Je veux croire

https://slate.com/technology/2021/10/ufo-aliens-religion-clergy.html

Que feraient les chefs religieux si des extraterrestres apparaissaient ?

PAR JOSH WILBUR, 18 OCT. 2021

Pour les croyants aux OVNIs, Luis « Lue » Elizondo – l’ancien directeur du défunt Programme d’identification des menaces aérospatiales avancées, un projet du ministère de la Défense chargé d’enquêter sur les rapports de phénomènes aériens non identifiés – est comme un prophète descendant de la montagne. Il prétend avoir vu le buisson ardent (c’est-à-dire des images classifiées, rapprochées et en haute définition d’OVNIs), et chacune de ses déclarations suscite une interprétation fébrile dans les cloîtres de Reddit OVNIs et UFO Twitter.

2021 a été une année chargée dans le domaine des ovnis, et donc une année chargée pour Elizondo. Le 25 juin, le bureau du directeur du renseignement national a publié un rapport très attendu et déroutant sur les phénomènes aériens non identifiés, également appelés UAP. Dans les semaines qui ont précédé la publication du rapport, Elizondo a séduit les téléspectateurs sur le câble et les médias sociaux.
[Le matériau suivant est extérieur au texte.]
-- ==== Sys2Proof/Tests/Slice0.lean ====
section
/-! SUPPORT. Tests of the model against the tables and worked sequences of spec/, and a witness for every statement that has
hypotheses: a concrete state and operands that meet them together, clause by clause, at the boundary values. -/

namespace Sys2Proof.Tests

-- One test at a time: each kernel evaluation has a thread of its own otherwise.
set_option Elab.async false

open Sys2Proof Sys2Proof.Machine

/-! ### Helpers -/

/-- The state after a command. -/
def after (c : Instr) (s : State) : State :=
  match exec c s with
  | .next t => t
  | .fault _ => s
  | .refused _ => s

/-- The state after commands taken one after the other. -/
def afterAll (s : State) (cs : List Instr) : State := cs.foldl (fun s c => after c s) s

/-- The reply that a request adds at the tail of the reply list. -/
def replyOf (c : Instr) (s : State) : Option Reply := (after c s).lu.replies.getLast?.map ReplyEntry.reply

/-- The status with which each of these requests would be answered. -/
def statuses (s : State) (cs : List Instr) : List (Option Status) := cs.map fun c => (replyOf c s).map Reply.status

/-- The results with which a request would be answered. -/
def resultsOf (c : Instr) (s : State) : Option Results := (replyOf c s).map Reply.results

/-- The head of a request with a payload length. -/
def hd (n : Nat) : ReqHead := ⟨7, BitVec.ofNat 16 n⟩

/-- A link that is UP with nothing outstanding. -/
def upLink : Link := { Link.cold with state := .up, reason := .hello }

/-- An ATTACHED volume of 5,120 blocks at weight 20 on a server. -/
def vol20 (srv : Nat) : Volume :=
  { Volume.none with state := .attached, server := srv, size := 5120, weight := 20, regionBlocks := 256, regionCount := 20, epoch := 9 }

/-- A LIVE record of volume 0. -/
def live (epoch : Nat) (holds : List Hold) : Snap :=
  { volume := 0, epoch := epoch, kind := .hourly, created := 0, state := .live, keep := false, pinCount := 0, inFlight := none,
    holds := holds }

/-- An account with usage and limits. -/
def acctOf (usage soft hard : Nat) : Account := { Account.fresh with usage := usage, soft := soft, hard := hard }

/-- A defined principal. -/
def owner (user : Nat) (g : Option Nat) (a : Account) : Principal :=
  { Principal.undefined with defined := true, userNumber := user, group := g, acct := a }

/-- A PENDING or ORDERED extent of a restore job. -/
def extent (order : Option Nat) : Extent :=
  { source := 0, count := 10, dest := 100, status := if order.isSome then .ordered else .pending, retry := false, reason := .none,
    order := order }

/-- A restore job of snapshot 3 of volume 0 for principal 1. -/
def jobOf (st : JobState) (xs : List Extent) : RestoreJob :=
  { state := st, snapshot := 3, volume := 0, principal := 1, mode := .charge, priority := 1, accepted := 0, extents := xs,
    total := 200, remaining := 200 }

/-- A duplication job with target 3. -/
def dupOf (st : DupState) (b : Option Batch) : DupJob :=
  { state := st, target := 3, targetEpoch := 7, baseEpoch := 0, cursor := 1, batch := b, retry := 0, regions := 0, mib := 0, batches := 0,
    failures := 0, lastFailure := .none, origin := .host, created := 0 }

/-- A change record on volume 0, region 0. -/
def rec0 (op tag : Nat) (p q : Nat) : ChangeRecord :=
  { op := BitVec.ofNat 8 op, restoreTag := BitVec.ofNat 8 tag, volume := 0, principal := BitVec.ofNat 16 p,
    toPrincipal := BitVec.ofNat 16 q, count := 10, birthEpoch := if op = 2 then 2 else 0, block := 0 }

/-- A record at the head of an intake queue, the one record of its frame. -/
def queued (r : ChangeRecord) (dup : Bool) : QueuedRecord := { record := r, num := 300, tag := 300, idx := 0, frameLen := 1, dup := dup }

/-- A state with something of everything. Link 0 is UP with an outstanding order of each kind, 1 SYNCING, 2 FAULTED, 3 UP with
nothing outstanding. Volumes 0 and 2 are ATTACHED, 1 is STALE. Principals 0 to 2 and groups 0 and 1 are defined. -/
def full : State :=
  { State.reset with
    pins := { resetHeld := false, mgmtCarrier := true, serverCarrier := [0, 1, 2, 3] }
    lu := { State.reset.lu with
      links := [
        (0, { upLink with orders := [⟨1, .snap⟩, ⟨2, .dropSnap⟩, ⟨3, .copy⟩, ⟨4, .ship⟩, ⟨5, .deny⟩, ⟨6, .allow⟩], counter := 7 }),
        (1, { Link.cold with state := .syncing, reason := .carrierGained }),
        (2, { Link.cold with state := .faulted, reason := .badFrame }), (3, upLink)] }
    vt := [(0, { vol20 0 with heldTotal := 30, nightly := true, marks := [(0, 8), (2, 4)] }), (1, { vol20 1 with state := .stale, nightly := true }),
      (2, vol20 3)]
    ciu := [(0, { Intake.cold with next := 300 })]
    book := { State.reset.book with
      principals := [(0, { Principal.zeroCold with acct := acctOf 1000 0 0 }),
        (1, owner 77 (some 0) { acctOf 1600 200 400 with reservation := 600 }), (2, owner 78 none (acctOf 500 0 0))]
      groups := [(0, { defined := true, acct := { acctOf 5000 0 0 with reservation := 600 }, members := 1 }),
        (1, { defined := true, acct := Account.fresh, members := 0 })] }
    et := { State.reset.et with
      table := [(1, { want := .deny, parts := [(0, { status := .sent, inFlight := some ⟨5, .deny⟩, mark := none })] }),
        (2, { want := .allow, parts := [(0, { status := .sent, inFlight := some ⟨6, .allow⟩, mark := none })] })] }
    sc := { State.reset.sc with
      records := [(1, { live 8 [] with state := .taking, inFlight := some 1 }), (2, { live 2 [] with state := .dropping, inFlight := some 2 }),
        (3, { live 7 [] with pinCount := 4 }), (4, live 3 [⟨2, 10⟩]), (5, { live 5 [⟨4, 20⟩] with keep := true })]
      nextId := 6 }
    cca := { State.reset.cca with servers := [(0, { Credit.cold with free := 2, restore := 1, ship := 1 })], acceptance := [0, 1, 2] }
    rsc := { State.reset.rsc with
      jobs := [(0, jobOf .active [extent (some 3)]), (1, jobOf .active [{ extent none with status := .done }, { extent none with status := .failed, reason := .io }]),
        (2, jobOf .draining [extent (some 9)])] }
    dc := { State.reset.dc with jobs := [(0, dupOf .suspended (some ⟨[0], 4, 1⟩))] } }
Sur NBC News : « Nous sommes sûrs à 99 % qu’il ne s’agit pas d’une technologie étrangère adverse, ce qui ne laisse qu’une seule autre option. C’est quelqu’un ou quelque chose d’autre« . Sur 60 Minutes : « Je vous dis que c’est réel. La question est : « Qu’est-ce que c’est ? » « Quelles sont ses intentions ? » « Quelles sont ses capacités ? « 

Le rapport lui-même était plus hésitant dans son langage. Sur les 144 incidents examinés par le groupe de travail, 143 restent inexpliqués. Le rapport indique que la plupart des UAP en question « représentent probablement des objets physiques » et qu’une poignée d’entre eux « semblent faire preuve d’une technologie avancée« , exécutant des manœuvres à grande vitesse sans moyen de propulsion visible. « Nous ne savons pas exactement ce qu’ils sont« , a admis l’ancien président Barack Obama dans une interview de fin de soirée en mai. « Nous ne pouvons pas expliquer comment ils se sont déplacés, leurs trajectoires« .

La question de savoir ce que sont les UAP est intimement liée à ce qu’ils pourraient signifier. Trois jours avant la publication du rapport, alors qu’il participait à un podcast le 23 juin, Elizondo a répondu à une question bien posée : « Si le grand public savait ou voyait ce que vous avez vu… à quoi ressemblerait la semaine suivante ? Comment le public réagirait-il ? » –

« Sombre« , a-t-il dit. « Je pense qu’il y aurait cette grande expiration pendant environ un jour. Puis on se replierait sur soi et on essaierait de réfléchir à ce que cela signifie pour notre espèce et pour nous-mêmes. » Il a poursuivi : « Je pense que certaines personnes se tourneraient vers la religion. D’autres pourraient s’en détourner. »

Elizondo ne dit pas tout à fait extraterrestres, pas à voix haute en tout cas, mais son message est suffisamment clair : Les OVNIs sont d’origine intelligente et non humaine.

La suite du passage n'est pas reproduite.